↓↓↓

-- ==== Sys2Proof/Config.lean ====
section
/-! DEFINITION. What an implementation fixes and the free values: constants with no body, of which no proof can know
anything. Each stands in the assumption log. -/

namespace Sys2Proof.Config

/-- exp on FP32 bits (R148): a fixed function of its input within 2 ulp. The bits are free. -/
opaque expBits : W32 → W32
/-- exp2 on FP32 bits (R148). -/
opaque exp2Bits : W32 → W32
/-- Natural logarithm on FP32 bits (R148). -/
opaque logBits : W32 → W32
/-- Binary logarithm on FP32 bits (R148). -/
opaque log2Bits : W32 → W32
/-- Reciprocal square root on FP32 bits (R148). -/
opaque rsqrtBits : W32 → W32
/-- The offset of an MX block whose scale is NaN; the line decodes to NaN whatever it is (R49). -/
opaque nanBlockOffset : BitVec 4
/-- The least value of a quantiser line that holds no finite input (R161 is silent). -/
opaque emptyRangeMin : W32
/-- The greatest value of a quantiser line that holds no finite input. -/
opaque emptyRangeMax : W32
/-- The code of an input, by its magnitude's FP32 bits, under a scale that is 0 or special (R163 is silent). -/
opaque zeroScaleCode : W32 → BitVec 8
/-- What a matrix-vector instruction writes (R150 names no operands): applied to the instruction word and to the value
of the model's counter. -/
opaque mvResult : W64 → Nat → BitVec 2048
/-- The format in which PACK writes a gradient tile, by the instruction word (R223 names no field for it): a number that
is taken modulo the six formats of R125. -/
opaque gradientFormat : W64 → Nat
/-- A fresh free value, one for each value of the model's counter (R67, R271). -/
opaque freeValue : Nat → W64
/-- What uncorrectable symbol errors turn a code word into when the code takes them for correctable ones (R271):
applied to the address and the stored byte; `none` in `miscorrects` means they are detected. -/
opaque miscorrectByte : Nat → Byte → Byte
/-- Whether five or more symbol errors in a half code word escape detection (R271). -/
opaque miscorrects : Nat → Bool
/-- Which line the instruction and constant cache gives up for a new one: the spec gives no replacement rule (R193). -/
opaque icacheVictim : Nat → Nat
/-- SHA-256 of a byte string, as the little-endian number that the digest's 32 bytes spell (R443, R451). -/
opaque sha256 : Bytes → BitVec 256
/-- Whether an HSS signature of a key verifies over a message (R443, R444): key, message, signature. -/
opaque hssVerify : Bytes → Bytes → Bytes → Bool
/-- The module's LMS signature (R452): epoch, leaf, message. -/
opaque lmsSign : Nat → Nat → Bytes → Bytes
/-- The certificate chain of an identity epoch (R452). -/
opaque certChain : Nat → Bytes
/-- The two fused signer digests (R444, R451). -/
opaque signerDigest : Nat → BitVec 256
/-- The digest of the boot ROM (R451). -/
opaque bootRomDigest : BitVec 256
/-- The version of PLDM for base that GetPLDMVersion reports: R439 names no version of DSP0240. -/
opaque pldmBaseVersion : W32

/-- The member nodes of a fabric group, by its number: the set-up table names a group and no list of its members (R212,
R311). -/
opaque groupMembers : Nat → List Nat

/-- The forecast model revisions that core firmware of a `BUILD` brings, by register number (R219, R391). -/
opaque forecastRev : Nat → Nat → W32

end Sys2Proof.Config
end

↑↑↑
↓↓↓

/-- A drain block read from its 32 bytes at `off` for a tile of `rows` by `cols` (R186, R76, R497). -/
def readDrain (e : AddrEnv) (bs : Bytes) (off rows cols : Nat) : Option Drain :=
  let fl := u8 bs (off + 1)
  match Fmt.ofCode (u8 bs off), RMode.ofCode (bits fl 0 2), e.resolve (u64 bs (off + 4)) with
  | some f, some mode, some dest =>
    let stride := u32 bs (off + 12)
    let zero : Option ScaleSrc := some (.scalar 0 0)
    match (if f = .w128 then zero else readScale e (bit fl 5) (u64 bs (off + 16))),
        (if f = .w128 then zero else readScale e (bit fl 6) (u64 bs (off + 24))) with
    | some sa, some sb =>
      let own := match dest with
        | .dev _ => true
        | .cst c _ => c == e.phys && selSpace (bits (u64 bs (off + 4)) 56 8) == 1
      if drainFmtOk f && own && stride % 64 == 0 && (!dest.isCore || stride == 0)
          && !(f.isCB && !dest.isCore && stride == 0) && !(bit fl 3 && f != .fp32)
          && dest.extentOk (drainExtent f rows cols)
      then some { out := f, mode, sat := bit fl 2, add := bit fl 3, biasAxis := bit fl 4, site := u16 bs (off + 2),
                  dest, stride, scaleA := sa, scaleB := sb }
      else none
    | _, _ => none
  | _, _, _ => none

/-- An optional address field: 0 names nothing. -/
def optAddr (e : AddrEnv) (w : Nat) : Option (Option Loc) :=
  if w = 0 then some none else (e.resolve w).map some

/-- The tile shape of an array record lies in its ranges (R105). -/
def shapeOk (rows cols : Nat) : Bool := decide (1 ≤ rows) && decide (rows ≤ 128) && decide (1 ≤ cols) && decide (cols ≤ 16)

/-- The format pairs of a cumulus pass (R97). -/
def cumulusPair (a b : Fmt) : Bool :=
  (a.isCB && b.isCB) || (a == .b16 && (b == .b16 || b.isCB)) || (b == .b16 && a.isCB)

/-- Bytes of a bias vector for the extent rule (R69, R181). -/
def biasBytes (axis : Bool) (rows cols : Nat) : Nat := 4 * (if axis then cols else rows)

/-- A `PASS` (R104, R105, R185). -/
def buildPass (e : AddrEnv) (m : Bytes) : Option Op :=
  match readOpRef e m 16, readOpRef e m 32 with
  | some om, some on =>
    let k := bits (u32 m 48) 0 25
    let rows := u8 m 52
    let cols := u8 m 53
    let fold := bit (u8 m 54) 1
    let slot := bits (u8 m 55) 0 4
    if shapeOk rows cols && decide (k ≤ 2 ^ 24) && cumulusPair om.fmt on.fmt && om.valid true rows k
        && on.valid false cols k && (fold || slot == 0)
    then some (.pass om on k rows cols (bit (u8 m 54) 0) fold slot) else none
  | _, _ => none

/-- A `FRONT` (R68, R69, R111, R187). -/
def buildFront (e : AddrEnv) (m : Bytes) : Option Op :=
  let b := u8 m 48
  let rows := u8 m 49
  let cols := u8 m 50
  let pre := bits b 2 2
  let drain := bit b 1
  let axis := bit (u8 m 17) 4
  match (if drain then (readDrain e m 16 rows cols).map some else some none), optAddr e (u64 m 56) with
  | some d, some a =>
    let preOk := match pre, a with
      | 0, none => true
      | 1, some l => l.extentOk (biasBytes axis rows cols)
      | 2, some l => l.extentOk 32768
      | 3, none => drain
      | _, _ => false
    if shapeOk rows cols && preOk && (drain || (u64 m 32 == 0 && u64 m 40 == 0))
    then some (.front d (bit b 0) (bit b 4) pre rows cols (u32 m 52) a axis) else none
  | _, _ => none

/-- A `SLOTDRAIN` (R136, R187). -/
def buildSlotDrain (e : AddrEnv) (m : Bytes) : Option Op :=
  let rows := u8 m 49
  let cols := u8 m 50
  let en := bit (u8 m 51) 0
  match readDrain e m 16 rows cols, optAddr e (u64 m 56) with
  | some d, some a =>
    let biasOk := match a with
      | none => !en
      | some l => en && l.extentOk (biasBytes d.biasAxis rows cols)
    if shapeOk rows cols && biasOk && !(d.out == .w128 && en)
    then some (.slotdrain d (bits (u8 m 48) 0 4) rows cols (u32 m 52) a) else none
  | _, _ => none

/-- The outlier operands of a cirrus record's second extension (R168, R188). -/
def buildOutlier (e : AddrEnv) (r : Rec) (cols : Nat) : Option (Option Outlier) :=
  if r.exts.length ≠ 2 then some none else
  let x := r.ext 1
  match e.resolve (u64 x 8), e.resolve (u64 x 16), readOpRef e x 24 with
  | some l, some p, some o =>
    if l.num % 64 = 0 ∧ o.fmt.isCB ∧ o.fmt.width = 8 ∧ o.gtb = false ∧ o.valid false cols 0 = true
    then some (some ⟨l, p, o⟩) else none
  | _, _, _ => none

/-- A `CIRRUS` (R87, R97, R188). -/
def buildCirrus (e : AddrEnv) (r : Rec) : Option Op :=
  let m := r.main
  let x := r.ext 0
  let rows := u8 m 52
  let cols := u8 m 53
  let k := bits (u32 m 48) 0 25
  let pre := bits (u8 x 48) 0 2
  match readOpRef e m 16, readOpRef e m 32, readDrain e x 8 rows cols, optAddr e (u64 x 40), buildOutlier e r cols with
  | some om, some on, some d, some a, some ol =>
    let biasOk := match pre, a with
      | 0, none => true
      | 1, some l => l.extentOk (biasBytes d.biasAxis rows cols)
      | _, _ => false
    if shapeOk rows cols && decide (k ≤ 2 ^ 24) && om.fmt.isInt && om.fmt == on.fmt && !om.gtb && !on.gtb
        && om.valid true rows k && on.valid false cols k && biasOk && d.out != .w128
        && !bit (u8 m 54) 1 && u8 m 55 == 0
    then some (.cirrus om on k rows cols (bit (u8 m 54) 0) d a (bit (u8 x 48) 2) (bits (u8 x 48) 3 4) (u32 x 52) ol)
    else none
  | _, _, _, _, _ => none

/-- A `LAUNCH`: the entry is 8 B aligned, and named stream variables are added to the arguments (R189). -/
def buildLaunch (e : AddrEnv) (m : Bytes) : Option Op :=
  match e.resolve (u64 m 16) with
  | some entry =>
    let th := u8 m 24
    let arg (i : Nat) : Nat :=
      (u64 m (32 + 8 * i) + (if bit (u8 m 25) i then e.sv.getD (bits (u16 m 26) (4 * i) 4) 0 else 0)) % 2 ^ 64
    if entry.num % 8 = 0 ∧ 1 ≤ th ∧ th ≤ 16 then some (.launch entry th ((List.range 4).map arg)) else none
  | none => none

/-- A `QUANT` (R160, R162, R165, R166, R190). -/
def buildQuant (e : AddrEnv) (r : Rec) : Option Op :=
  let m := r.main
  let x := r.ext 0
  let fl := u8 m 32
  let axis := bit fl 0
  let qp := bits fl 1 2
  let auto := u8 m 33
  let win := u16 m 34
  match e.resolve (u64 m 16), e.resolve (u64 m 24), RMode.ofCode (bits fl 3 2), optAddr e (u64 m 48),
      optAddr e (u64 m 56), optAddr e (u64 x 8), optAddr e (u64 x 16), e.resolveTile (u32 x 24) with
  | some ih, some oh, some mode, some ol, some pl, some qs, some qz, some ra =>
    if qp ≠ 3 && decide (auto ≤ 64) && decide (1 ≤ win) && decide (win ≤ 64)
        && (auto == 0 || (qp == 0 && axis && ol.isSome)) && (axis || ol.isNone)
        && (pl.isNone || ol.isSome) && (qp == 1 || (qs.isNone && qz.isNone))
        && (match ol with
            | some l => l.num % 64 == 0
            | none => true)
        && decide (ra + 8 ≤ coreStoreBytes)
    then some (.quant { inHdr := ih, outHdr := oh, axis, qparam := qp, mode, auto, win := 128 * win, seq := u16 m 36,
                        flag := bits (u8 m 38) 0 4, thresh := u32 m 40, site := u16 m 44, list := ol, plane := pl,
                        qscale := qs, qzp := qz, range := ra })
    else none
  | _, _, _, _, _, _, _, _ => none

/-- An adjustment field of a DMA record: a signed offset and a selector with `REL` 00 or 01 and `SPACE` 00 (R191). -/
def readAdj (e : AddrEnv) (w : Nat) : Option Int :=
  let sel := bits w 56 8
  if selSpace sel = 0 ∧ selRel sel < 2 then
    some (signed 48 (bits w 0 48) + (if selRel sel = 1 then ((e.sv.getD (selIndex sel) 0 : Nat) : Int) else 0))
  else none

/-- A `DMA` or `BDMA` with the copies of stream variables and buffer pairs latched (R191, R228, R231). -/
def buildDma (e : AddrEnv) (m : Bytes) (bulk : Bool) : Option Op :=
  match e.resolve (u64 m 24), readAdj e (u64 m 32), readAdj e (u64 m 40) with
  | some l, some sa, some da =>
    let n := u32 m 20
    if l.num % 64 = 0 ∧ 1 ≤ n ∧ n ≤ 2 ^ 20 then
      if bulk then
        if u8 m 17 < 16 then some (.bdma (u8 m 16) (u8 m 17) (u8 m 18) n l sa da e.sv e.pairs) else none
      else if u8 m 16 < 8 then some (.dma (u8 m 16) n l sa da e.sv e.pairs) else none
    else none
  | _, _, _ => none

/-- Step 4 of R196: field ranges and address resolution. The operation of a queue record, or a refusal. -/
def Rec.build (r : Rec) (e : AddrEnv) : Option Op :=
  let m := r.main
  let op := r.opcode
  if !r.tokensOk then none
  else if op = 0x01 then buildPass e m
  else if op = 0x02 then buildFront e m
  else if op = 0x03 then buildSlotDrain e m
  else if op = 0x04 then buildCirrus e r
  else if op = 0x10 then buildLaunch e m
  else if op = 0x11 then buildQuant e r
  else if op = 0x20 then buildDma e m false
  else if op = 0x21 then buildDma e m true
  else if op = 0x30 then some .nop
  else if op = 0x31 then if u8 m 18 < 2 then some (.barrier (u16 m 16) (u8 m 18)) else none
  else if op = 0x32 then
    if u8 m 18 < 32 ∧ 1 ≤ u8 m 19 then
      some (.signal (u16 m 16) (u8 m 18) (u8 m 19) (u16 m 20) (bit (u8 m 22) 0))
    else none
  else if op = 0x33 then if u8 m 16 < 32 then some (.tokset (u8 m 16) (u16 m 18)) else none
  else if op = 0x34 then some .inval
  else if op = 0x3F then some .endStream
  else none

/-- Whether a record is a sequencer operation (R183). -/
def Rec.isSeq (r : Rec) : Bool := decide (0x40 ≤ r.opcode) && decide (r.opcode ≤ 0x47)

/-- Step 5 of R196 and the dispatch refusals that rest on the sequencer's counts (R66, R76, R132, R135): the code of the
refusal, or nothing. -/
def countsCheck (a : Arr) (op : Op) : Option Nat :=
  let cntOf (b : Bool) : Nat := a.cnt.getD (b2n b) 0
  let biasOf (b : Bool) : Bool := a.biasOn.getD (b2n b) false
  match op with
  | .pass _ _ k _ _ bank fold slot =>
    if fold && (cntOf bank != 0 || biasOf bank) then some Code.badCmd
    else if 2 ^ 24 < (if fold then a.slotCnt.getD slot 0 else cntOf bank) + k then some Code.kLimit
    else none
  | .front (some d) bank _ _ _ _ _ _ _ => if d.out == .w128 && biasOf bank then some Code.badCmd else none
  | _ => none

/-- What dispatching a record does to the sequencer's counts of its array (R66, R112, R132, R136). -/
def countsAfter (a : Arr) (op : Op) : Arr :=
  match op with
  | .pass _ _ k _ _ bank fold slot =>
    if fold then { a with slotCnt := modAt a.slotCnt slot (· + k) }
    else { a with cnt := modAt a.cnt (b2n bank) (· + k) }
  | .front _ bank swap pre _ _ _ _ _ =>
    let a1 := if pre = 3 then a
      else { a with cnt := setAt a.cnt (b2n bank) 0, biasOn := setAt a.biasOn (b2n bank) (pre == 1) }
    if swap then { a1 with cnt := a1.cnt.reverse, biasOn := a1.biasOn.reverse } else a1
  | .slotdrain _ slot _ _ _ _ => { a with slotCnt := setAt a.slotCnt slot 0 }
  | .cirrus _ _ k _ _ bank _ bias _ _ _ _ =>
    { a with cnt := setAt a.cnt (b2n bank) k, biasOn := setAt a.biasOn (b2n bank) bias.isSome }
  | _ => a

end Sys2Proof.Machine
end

↑↑↑

* [WORK REQUIRED]: The word to find is "pairs". Copy every line of the data that holds it.

* [WRITTEN ANSWER]:
/-- The format pairs of a cumulus pass (R97). -/
/-- A `DMA` or `BDMA` with the copies of stream variables and buffer pairs latched (R191, R228, R231). -/
        if u8 m 17 < 16 then some (.bdma (u8 m 16) (u8 m 17) (u8 m 18) n l sa da e.sv e.pairs) else none
      else if u8 m 16 < 8 then some (.dma (u8 m 16) n l sa da e.sv e.pairs) else none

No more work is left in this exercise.